Ubuntu 20.04 LTS ‘Focal Fossa’
For the launch of its latest long-term support release, codenamed the ‘Focal Fossa’, Ubuntu’s design team added extra flair to the geometric animal head by including ‘focal lines’ — or as some saw it: a feline firing lasers!
Ubuntu 20.10 ‘Groovy Gorilla’
Ubuntu 20.10’s colourful codename was always going to result in a characterful mascot, and users got exactly that on their desktops – with the addition of some slick sunglasses!
Ubuntu 21.04 ‘Hirsute Hippo’
Ubuntu 21.04 had a hairy codename so Ubuntu’s designers took heed in interpretative illustration. But in an echo of the “coffee or ibex” optical illusion of 2007, not everyone saw a hippo in this design. Some saw a pair of hairy… Let’s just call them coconuts.
Ubuntu 21.10 ‘Impish Indri’
A symmetrical indri. What more could they do?
Ubuntu 22.04 LTS ‘Jammy Jellyfish’
Ubuntu 22.04 featured a geometric jellyfish as the centrepiece flanked by a new 3D protrusion on the right. This, to my eyes, adds a textural variance when compared to previous designed, and it heightens the overall look.

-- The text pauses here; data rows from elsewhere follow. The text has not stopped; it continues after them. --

-- ==== Sys2Proof/Syntax.lean ====
section
/-! DEFINITION. The commands of the block, one constructor per row of spec/opcode_table.json (30_encoding.md R107).
A field is an operand word of the packet under the table's name for it, kept whole (30_encoding.md R101: the rule of
each command says which bits it uses), a modifier bit of the header as a Bool (R102), or the optional colour word
`cw`, present exactly when the header's `C` bit is set (R104). -/

namespace Sys2Proof

/-- A command of the block (30_encoding.md R107). -/
inductive Instr where
  /-- RD8, R130. -/
  | rd8 (v : Bool) (addr : Word)
  /-- WR8, R131. -/
  | wr8 (v : Bool) (addr data : Word)
  /-- RD32, R132. -/
  | rd32 (v : Bool) (addr : Word)
  /-- WR32, R133. -/
  | wr32 (v : Bool) (addr dataLo dataHi : Word)
  /-- LOADB, R138. -/
  | loadb (v : Bool) (addr data : Word)
  /-- COLOR, R152. -/
  | color (c : Word)
  /-- PAL, R153. -/
  | pal (c0 c1 : Word)
  /-- PALRST, R154. -/
  | palrst
  /-- PALT, R155. -/
  | palt (t : Bool) (c : Word)
  /-- PALTRST, R156. -/
  | paltrst
  /-- CLIP, R157. -/
  | clip (x1 y1 x2 y2 : Word)
  /-- CLIPRST, R158. -/
  | cliprst
  /-- CAMERA, R159. -/
  | camera (x y : Word)
  /-- CAMRST, R160. -/
  | camrst
  /-- FILLP, R161. -/
  | fillp (p : Word)
  /-- FILLPRST, R162. -/
  | fillprst
  /-- RESTORE, R163. -/
  | restore
  /-- SELSHEET, R164. -/
  | selsheet (t : Bool)
  /-- CLS, R200. -/
  | cls (c : Word)
  /-- PGET, R201. -/
  | pget (x y : Word)
  /-- PSET, R203. -/
  | pset (x y : Word) (cw : Option Word)
  /-- HLINE, R205. -/
  | hline (x0 x1 y : Word) (cw : Option Word)
  /-- VLINE, R207. -/
  | vline (x y0 y1 : Word) (cw : Option Word)
  /-- LINE, R208. -/
  | line (x0 y0 x1 y1 : Word) (cw : Option Word)
  /-- RECT, R209. -/
  | rect (x0 y0 x1 y1 : Word) (cw : Option Word)
  /-- RECTFILL, R210. -/
  | rectfill (x0 y0 x1 y1 : Word) (cw : Option Word)
  /-- CIRC, R212. -/
  | circ (x y r : Word) (cw : Option Word)
  /-- CIRCFILL, R213. -/
  | circfill (x y r : Word) (cw : Option Word)
  /-- SGET, R230. -/
  | sget (x y : Word)
  /-- SSET, R231. -/
  | sset (x y : Word) (cw : Option Word)
  /-- MGET, R233. -/
  | mget (x y : Word)
  /-- MSET, R234. -/
  | mset (x y v : Word)
  /-- FGET, R235. -/
  | fget (n : Word)
  /-- FSET, R236. -/
  | fset (n v : Word)
  /-- FGETB, R237. -/
  | fgetb (n b : Word)
  /-- FSETB, R238. -/
  | fsetb (t : Bool) (n b : Word)
  /-- BLIT, R184. -/
  | blit (flipX flipY : Bool) (sx sy w h dx dy : Word)
  /-- SPR, R185. -/
  | spr (flipX flipY : Bool) (n x y w h : Word)
  /-- SSPR, R187. -/
  | sspr (flipX flipY : Bool) (sx sy sw sh dx dy dw dh : Word)
  /-- MAP, R240. -/
  | map (celX celY sx sy celW celH layer : Word)
  /-- GETBUF, R250. -/
  | getbuf
  /-- CHECK, R251. -/
  | check
  /-- GPOKE, R252. -/
  | gpoke (idx v : Word)
  deriving DecidableEq, Repr

end Sys2Proof
end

Ubuntu 22.10 ‘Kinetic Kudu’
A leaping kudu added dynamism to the default wallpaper that was reflective the codename – but not the release itslef (Ubuntu 22.10 was rather sedate).
Ubuntu 23.04 ‘Lunar Lobster’
A celestial rendition of a star-sign lobster against a night sky.
Ubuntu 23.10 ‘Mantic Minotaur’
The latest default wallpaper features an intricate maze, the walls of which make up the ‘minotaur’ mascot motif itself. Classically classy.